Generate social images as a service

This weekend, during a weekly meeting of TáBarato App an idea came out on how we as a really small team could improve our engagement on social media.

A damn nice idea came out that we could have some more posts with some interesting data that we already have and our users would like to have it on their feed and potentially being interested in download our app.

Let me say it again, we're a damn small team of ambitious engineers with a dream, unfortunately at this stage this isn't our money maker, so because of that, my first idea was to basically automate it.

At the same week, I was reading a post about some great developer experience products and one of them made myself interested Bannerbear which is basically what we're talking about a way to create a simple template where I could input my data and push it to any social network easily.

If you're interested about this Developer Experience or simply DX, I strongly recommend to start at this Awesome Developer Experience repository.

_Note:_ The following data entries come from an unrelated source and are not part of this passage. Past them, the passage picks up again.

/-- A burst whose header passes steps 1 to 4 (DEDUCED, log 35). -/
def takeBurst (n : Nat) (b : RxBurst) (s : State) : State :=
  let h := b.hdrData
  let p := n / 16
  let src := hdrField h 471 465
  let before := (traceOf s n src).stranger
  let s := takeTrace n src (hdrField h 423 418) (BitVec.ofNat 8 (hdrField h 417 410)) s
  let stranger := before || (traceOf s n src).stranger
  let s := if stranger then s else takeCreditSpare src h s
  let e := burstEpoch s (hdrField h 455 440)
  let x : SlotId := ⟨e, hdrField h 439 432⟩
  if hdrField h 463 456 != n then s.count .SKY_RX_LANE_ERR_CNT p
  else if timed s && expectedSlot s n b.rxTs != x then s.count .SKY_RX_TIMING_ERR_CNT p
  else
    let s := s.count .SKY_RX_BURST_CNT p
    if isSyncBurst b then takeSyncBurst n src stranger b s else takeData n src stranger x b s

/-- SKY_BURST_RX (R224): a slot with light on lane n. -/
def skyBurstRx (n : Nat) (b : RxBurst) (s : State) : State :=
  if skyState s = 0 || skyLanes s ≤ n then s
  else
    let p := n / 16
    let h := b.hdrData
    let sync := syncFound s n b
    let s := s.count .SKY_LANE_FEC_CORR_SYM_CNT n 0 (if sync then corrected b else 0)
    let s := countClass n (burstClass s b sync) s
    if !sync then s.count .SKY_RX_NOSYNC_CNT p
    else
      let s := noteSync n b s
      let fmt := hdrField h 479 472
      let src := hdrField h 471 465
      if !hdrDecodes b || !hdrCrcOk h then s.count .SKY_RX_HDR_ERR_CNT p
      else if !(fmt == 3 || fmt == 4) || src == ownMod s || decide (skySize s ≤ src) then s.count .SKY_RX_FORMAT_ERR_CNT p
      else takeBurst n b (deskewAlarm (minDelay s) n s)

def execSkyBurstRx (n : Fin 256) (b : RxBurst) (s : State) : Result := .next (running (skyBurstRx n.val b) s)

/-! ### Loss of sync bursts (R251) -/

/-- The last epoch whose sync slot has ended on lane n, plus 1. -/
def syncEnded (s : State) (n : Nat) : Nat :=
  let t : Int := (s.ts64 : Int) * 1000 - 16 * (laneDelay s n : Int) - 2048 * 1000
  if t < 0 then 0 else (t / 1000).toNat / epochUnits s + 1

/-- LANE_RXLOS (R251): two consecutive sync slots have passed with no burst on lane n since the module left LISTEN. -/
def laneRxlos (n : Nat) (s : State) : State :=
  let e := syncEnded s n
  if decide (2 ≤ skyState s) && decide (n < skyLanes s) && !(s.reg .SKY_LANE_RXLOS (n / 32)).toNat.testBit (n % 32)
      && decide ((slane s n).syncAt + 2 ≤ e) && decide (s.sky.since + 2 ≤ e) then
    fault 0x0C n 0 0 ((putLaneBit .SKY_LANE_RXLOS n true s).count .SKY_LANE_RXLOS_CNT)
  else s

def execLaneRxlos (n : Fin 256) (s : State) : Result := .next (laneRxlos n.val s)

/-! ### Relaying in (R239) -/

/-- Band of a class at a relay. -/
def relayBand (s : State) (c : Nat) : Nat := b2n ((s.fld .TM_RELAY_CFG_BAND1_MASK).testBit c)

/-- A relay cell from the deskew store of a lane of pipeline p (R239). -/
def relayIn (p : Nat) (k : Desk) (s : State) : State :=
  let src := k.from_
  let d := k.cell.dstMod
  let y := pairOf s src
  let over_ := decide (y.gr ≤ y.recv)
  let s := setPair src (move k.slot.epoch (fun h => { h with recv := h.recv + 1 }) { y with recv := y.recv + 1 }) s
  let c := { k.cell with tag := { k.cell.tag with due := true } }
  if over_ then fault 0x0D src 0 0 (dropCell k.tile c (s.count .SKY_RELAY_OVER_CREDIT_CNT))
  else if !compatible s d || (shares s d false).sum = 0 then dropCell k.tile c (s.count .SKY_RELAY_NOROUTE_CNT (16 + p))
  else
    let (q, s) := spread (16 + p) d s
    feedPut (16 + p) [⟨c, 16 + p, 16 + q, relayQ d (relayBand s c.cls), false, 0, 0, some k.tile, 0, false⟩] s

/-! ### The resequencer (R246, R247) -/

/-- Release the cells of the open frame. -/
def releaseOpen (r : Reseq) (s : State) : Reseq × State :=
  ({ r with opened := [] }, r.opened.foldl (fun s e => dropCell e.1 e.2 s) s)

/-- A delivered frame passes the checks of R247. -/
def deliverable (l : List (Nat × Cell)) : Bool :=
  match l with
  | [] => false
  | (_, a) :: _ =>
    decide (64 ≤ a.flen) && decide (a.flen ≤ 9728) && l.length == cellCount a.flen
      && l.all (fun e => e.2.dstPort == a.dstPort)

/-- A whole frame of a stream leaves the resequencer (R247). -/
def deliver (src c : Nat) (l : List (Nat × Cell)) (s : State) : State :=
  if deliverable l then
    let p := streamPipe src c
    let port := ((l.map (fun e => e.2.dstPort)).headD 0)
    let s := (s.count .SKY_PAIR_FRAME_CNT src).led tIn3 (16 + p)
    feedPut (16 + p) (l.map (fun e => ⟨e.2, 16 + p, port / 16, 8 * (port % 16) + c, false, 0, 0, some e.1, 0, false⟩)) s
  else streamDrop .SKY_PAIR_FORMAT_DISCARD_CNT src c (l.foldl (fun s e => dropCell e.1 e.2 s) s)

/-- `assemble` of R246. -/
def assemble (src c : Nat) (h : Held) (r : Reseq) (s : State) : Reseq × State :=
  let k := h.cell.kind
  if r.skip && (k == 0 || k == 2) then ({ r with skip := r.skip && k != 2 }, dropCell h.tile h.cell s)
  else
    let r := { r with skip := false }
    if k = 1 || k = 3 then
      let (r, s) := if r.opened.isEmpty then (r, s) else
        let (r, s) := releaseOpen r s
        (r, streamDrop .SKY_PAIR_FORMAT_DISCARD_CNT src c s)
      if k = 3 then (r, deliver src c [(h.tile, h.cell)] s) else ({ r with opened := [(h.tile, h.cell)] }, s)
    else if r.opened.isEmpty then (r, streamDrop .SKY_PAIR_FORMAT_DISCARD_CNT src c (dropCell h.tile h.cell s))
    else
      let l := r.opened ++ [(h.tile, h.cell)]
      if k = 2 then ({ r with opened := [] }, deliver src c l s) else ({ r with opened := l }, s)

/-- `drain` of R246; n bounds its turns. -/
def drain (src c : Nat) : Nat → Reseq → State → Reseq × State
  | 0, r, s => (r, s)
  | n + 1, r, s =>
    match r.held.find? (fun h => h.seq == r.next) with
    | none => (r, s)
    | some h =>
      let (r, s) := assemble src c h { r with held := r.held.filter (fun x => x.seq != h.seq) } s
      drain src c n { r with next := (r.next + 1) % 2 ^ 24 } s

/-- The held cell nearest ahead of `next`. -/
def nearest (r : Reseq) : Option Held :=
  r.held.foldl (fun a h => match a with
    | none => some h
    | some b => if ahead h.seq r.next < ahead b.seq r.next then some h else a) none

/-- `resolve` of R246: the lowest gap is declared lost (DEDUCED, log 57). -/
def resolve (src c : Nat) (r : Reseq) (s : State) : Reseq × State :=
  match nearest r with
  | none => (r, s)
  | some m =>
    let s := s.count .SKY_PAIR_LOST_CNT src 0 (ahead m.seq r.next)
    let s := streamDrop .SKY_PAIR_FRAME_DISCARD_CNT src c s
    let (r, s) := releaseOpen r s
    drain src c (r.held.length + 1) { r with skip := true, next := m.seq } s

The biggest problem with Bannerbear at least on our current stage is the pricing. We initially have a quite simple use case and they have a really awesome bazooka to use, but we're just starting, so no Bannerbear for now 😢.

Then I started my POC for fun.

Proof of concept

My initial goal in the POC was basically being able to create a template programmatically and inject variables on it in a way that I could put inside some lambda and push forward.

So the end goal of it would be simply generating an image based on a template and an input.

No deployment needed, storage or next steps(although I've in mind how the architecture in the end would looks like… ⚠️ SPOILER ALERT ⚠️ I will share a bit of mine initial idea of the end to end plan of it).

Planning phase

I had a damn little experience manipulating images, mostly from the time I made my CMS in PHP(which is a shame I lost, so use Git on your project from start) and it was doing some simple manipulations with ImageMagic lib just to reside and store it in the server.

Besides that again another simple use case to generate images dynamically from my Amazon S3 bucket and provide some resizing manipulation in the query string inside AWS CloudFront (this time, using sharp instead of ImageMagic).

So my initial idea was just to take sharp, and inspired by BannerBear API create a template and process it.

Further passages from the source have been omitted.